Data excerpts >>
++++
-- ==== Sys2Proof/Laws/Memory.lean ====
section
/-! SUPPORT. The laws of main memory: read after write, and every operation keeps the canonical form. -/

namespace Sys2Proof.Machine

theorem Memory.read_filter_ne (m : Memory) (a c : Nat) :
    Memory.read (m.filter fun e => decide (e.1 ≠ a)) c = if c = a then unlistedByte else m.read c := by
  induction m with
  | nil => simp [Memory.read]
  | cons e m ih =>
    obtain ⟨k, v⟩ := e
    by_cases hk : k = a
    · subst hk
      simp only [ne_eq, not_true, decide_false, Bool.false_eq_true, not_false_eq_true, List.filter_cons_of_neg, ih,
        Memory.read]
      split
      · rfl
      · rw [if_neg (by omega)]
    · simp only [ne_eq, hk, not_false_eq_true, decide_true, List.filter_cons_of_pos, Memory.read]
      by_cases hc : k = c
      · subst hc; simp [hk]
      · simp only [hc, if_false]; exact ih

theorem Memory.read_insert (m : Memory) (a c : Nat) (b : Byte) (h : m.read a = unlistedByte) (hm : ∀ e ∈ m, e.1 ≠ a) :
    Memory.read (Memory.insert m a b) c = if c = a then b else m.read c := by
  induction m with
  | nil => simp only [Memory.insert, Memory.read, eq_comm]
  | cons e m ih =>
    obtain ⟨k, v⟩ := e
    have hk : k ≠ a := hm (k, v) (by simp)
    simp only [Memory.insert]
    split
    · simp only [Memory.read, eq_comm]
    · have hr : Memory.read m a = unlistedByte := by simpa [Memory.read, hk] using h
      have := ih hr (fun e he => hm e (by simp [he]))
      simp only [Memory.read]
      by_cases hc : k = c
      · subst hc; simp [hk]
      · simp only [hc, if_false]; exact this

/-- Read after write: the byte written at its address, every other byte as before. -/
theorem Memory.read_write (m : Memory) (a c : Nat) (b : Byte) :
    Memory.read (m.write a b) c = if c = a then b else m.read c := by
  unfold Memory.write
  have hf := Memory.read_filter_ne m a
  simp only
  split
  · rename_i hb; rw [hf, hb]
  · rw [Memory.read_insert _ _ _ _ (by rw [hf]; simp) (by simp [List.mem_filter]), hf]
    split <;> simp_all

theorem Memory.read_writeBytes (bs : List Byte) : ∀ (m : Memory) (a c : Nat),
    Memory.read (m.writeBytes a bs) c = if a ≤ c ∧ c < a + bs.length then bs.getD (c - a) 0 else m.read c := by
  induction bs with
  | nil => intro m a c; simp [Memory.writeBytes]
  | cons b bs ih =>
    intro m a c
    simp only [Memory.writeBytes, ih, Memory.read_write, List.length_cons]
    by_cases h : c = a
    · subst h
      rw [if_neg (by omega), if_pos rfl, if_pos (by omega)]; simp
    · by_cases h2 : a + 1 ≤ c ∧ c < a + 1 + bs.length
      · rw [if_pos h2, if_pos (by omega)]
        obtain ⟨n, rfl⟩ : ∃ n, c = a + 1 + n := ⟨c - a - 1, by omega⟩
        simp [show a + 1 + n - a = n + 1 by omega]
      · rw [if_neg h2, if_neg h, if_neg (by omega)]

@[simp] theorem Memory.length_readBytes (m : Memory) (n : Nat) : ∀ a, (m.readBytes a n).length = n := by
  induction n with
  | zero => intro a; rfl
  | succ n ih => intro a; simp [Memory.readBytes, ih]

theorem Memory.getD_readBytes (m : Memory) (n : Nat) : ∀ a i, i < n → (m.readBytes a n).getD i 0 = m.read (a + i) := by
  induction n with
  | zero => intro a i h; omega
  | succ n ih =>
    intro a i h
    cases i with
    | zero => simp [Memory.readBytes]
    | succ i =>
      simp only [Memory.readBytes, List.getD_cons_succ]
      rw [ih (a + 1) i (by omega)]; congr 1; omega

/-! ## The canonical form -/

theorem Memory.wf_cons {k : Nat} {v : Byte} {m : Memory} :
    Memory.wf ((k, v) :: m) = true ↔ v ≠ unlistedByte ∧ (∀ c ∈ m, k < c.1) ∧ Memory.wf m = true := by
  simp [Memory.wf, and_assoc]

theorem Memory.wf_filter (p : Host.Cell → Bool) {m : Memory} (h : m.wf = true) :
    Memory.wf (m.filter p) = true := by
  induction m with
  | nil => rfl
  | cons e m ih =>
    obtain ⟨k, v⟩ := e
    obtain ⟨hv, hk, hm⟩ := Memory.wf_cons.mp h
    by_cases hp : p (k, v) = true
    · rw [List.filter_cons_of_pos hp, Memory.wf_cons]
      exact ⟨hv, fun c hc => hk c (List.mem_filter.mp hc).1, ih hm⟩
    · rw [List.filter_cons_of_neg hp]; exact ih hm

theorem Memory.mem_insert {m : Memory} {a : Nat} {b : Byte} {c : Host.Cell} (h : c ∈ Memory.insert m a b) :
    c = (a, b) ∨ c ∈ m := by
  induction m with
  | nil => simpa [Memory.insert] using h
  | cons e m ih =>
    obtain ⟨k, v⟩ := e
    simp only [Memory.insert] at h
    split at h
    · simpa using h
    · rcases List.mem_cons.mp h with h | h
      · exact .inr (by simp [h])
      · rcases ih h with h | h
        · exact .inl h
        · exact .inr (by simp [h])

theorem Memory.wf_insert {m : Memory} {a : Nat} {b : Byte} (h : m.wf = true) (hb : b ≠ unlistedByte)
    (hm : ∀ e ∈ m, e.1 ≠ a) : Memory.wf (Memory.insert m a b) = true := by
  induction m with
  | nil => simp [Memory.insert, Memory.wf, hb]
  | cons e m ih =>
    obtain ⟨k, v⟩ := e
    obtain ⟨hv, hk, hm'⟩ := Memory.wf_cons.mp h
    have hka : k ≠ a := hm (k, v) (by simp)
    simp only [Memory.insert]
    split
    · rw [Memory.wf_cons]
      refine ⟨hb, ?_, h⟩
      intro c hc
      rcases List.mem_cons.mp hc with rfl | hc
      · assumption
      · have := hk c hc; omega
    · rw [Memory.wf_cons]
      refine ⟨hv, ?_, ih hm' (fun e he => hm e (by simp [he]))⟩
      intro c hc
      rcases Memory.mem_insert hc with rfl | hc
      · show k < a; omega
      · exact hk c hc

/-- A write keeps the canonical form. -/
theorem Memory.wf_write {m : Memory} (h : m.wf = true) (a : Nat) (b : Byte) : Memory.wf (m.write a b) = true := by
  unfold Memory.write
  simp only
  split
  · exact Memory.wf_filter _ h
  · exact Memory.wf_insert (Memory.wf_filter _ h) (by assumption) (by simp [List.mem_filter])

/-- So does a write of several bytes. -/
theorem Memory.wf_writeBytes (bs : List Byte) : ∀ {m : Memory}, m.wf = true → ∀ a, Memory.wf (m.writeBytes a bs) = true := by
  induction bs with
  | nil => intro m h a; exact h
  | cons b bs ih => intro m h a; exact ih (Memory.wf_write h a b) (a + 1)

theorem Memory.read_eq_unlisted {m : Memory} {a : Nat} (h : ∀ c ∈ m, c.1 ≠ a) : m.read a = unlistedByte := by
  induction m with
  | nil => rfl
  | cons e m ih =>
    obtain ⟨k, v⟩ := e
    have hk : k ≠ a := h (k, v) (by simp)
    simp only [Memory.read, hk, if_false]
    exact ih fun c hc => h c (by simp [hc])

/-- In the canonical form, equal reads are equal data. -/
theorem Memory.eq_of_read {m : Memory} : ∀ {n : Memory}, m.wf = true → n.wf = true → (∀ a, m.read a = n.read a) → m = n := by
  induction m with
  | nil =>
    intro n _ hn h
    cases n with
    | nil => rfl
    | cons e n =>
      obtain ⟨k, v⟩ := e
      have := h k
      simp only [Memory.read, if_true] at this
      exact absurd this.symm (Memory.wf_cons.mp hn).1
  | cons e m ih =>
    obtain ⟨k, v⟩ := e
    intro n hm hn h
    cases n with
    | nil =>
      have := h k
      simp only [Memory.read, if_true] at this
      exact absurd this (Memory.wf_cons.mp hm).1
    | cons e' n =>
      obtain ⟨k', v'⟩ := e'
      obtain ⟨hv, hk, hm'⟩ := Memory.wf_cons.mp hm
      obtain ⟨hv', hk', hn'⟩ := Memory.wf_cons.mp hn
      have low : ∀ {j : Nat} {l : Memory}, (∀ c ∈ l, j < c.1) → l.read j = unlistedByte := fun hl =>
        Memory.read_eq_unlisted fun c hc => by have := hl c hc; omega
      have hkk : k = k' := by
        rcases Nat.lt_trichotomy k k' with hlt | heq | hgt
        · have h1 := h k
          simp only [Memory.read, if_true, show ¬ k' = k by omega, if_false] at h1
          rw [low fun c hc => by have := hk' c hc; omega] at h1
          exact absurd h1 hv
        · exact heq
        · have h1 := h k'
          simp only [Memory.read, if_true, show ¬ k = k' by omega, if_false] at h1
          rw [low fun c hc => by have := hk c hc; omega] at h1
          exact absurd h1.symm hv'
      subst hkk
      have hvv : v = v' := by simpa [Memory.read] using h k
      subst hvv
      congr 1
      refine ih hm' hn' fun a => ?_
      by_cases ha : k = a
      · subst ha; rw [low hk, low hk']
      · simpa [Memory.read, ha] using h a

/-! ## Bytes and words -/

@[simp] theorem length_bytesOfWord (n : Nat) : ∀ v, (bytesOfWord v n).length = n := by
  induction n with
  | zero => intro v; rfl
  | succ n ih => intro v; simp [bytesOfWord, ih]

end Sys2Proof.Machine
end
++++
Work to complete >>
Your output should be the lines from the one with "and words -/" through the end of the records above, copied exactly.

Answer box >>
/-! ## Bytes and words -/

@[simp] theorem length_bytesOfWord (n : Nat) : ∀ v, (bytesOfWord v n).length = n := by
  induction n with
  | zero => intro v; rfl
  | succ n ih => intro v; simp [bytesOfWord, ih]

end Sys2Proof.Machine
end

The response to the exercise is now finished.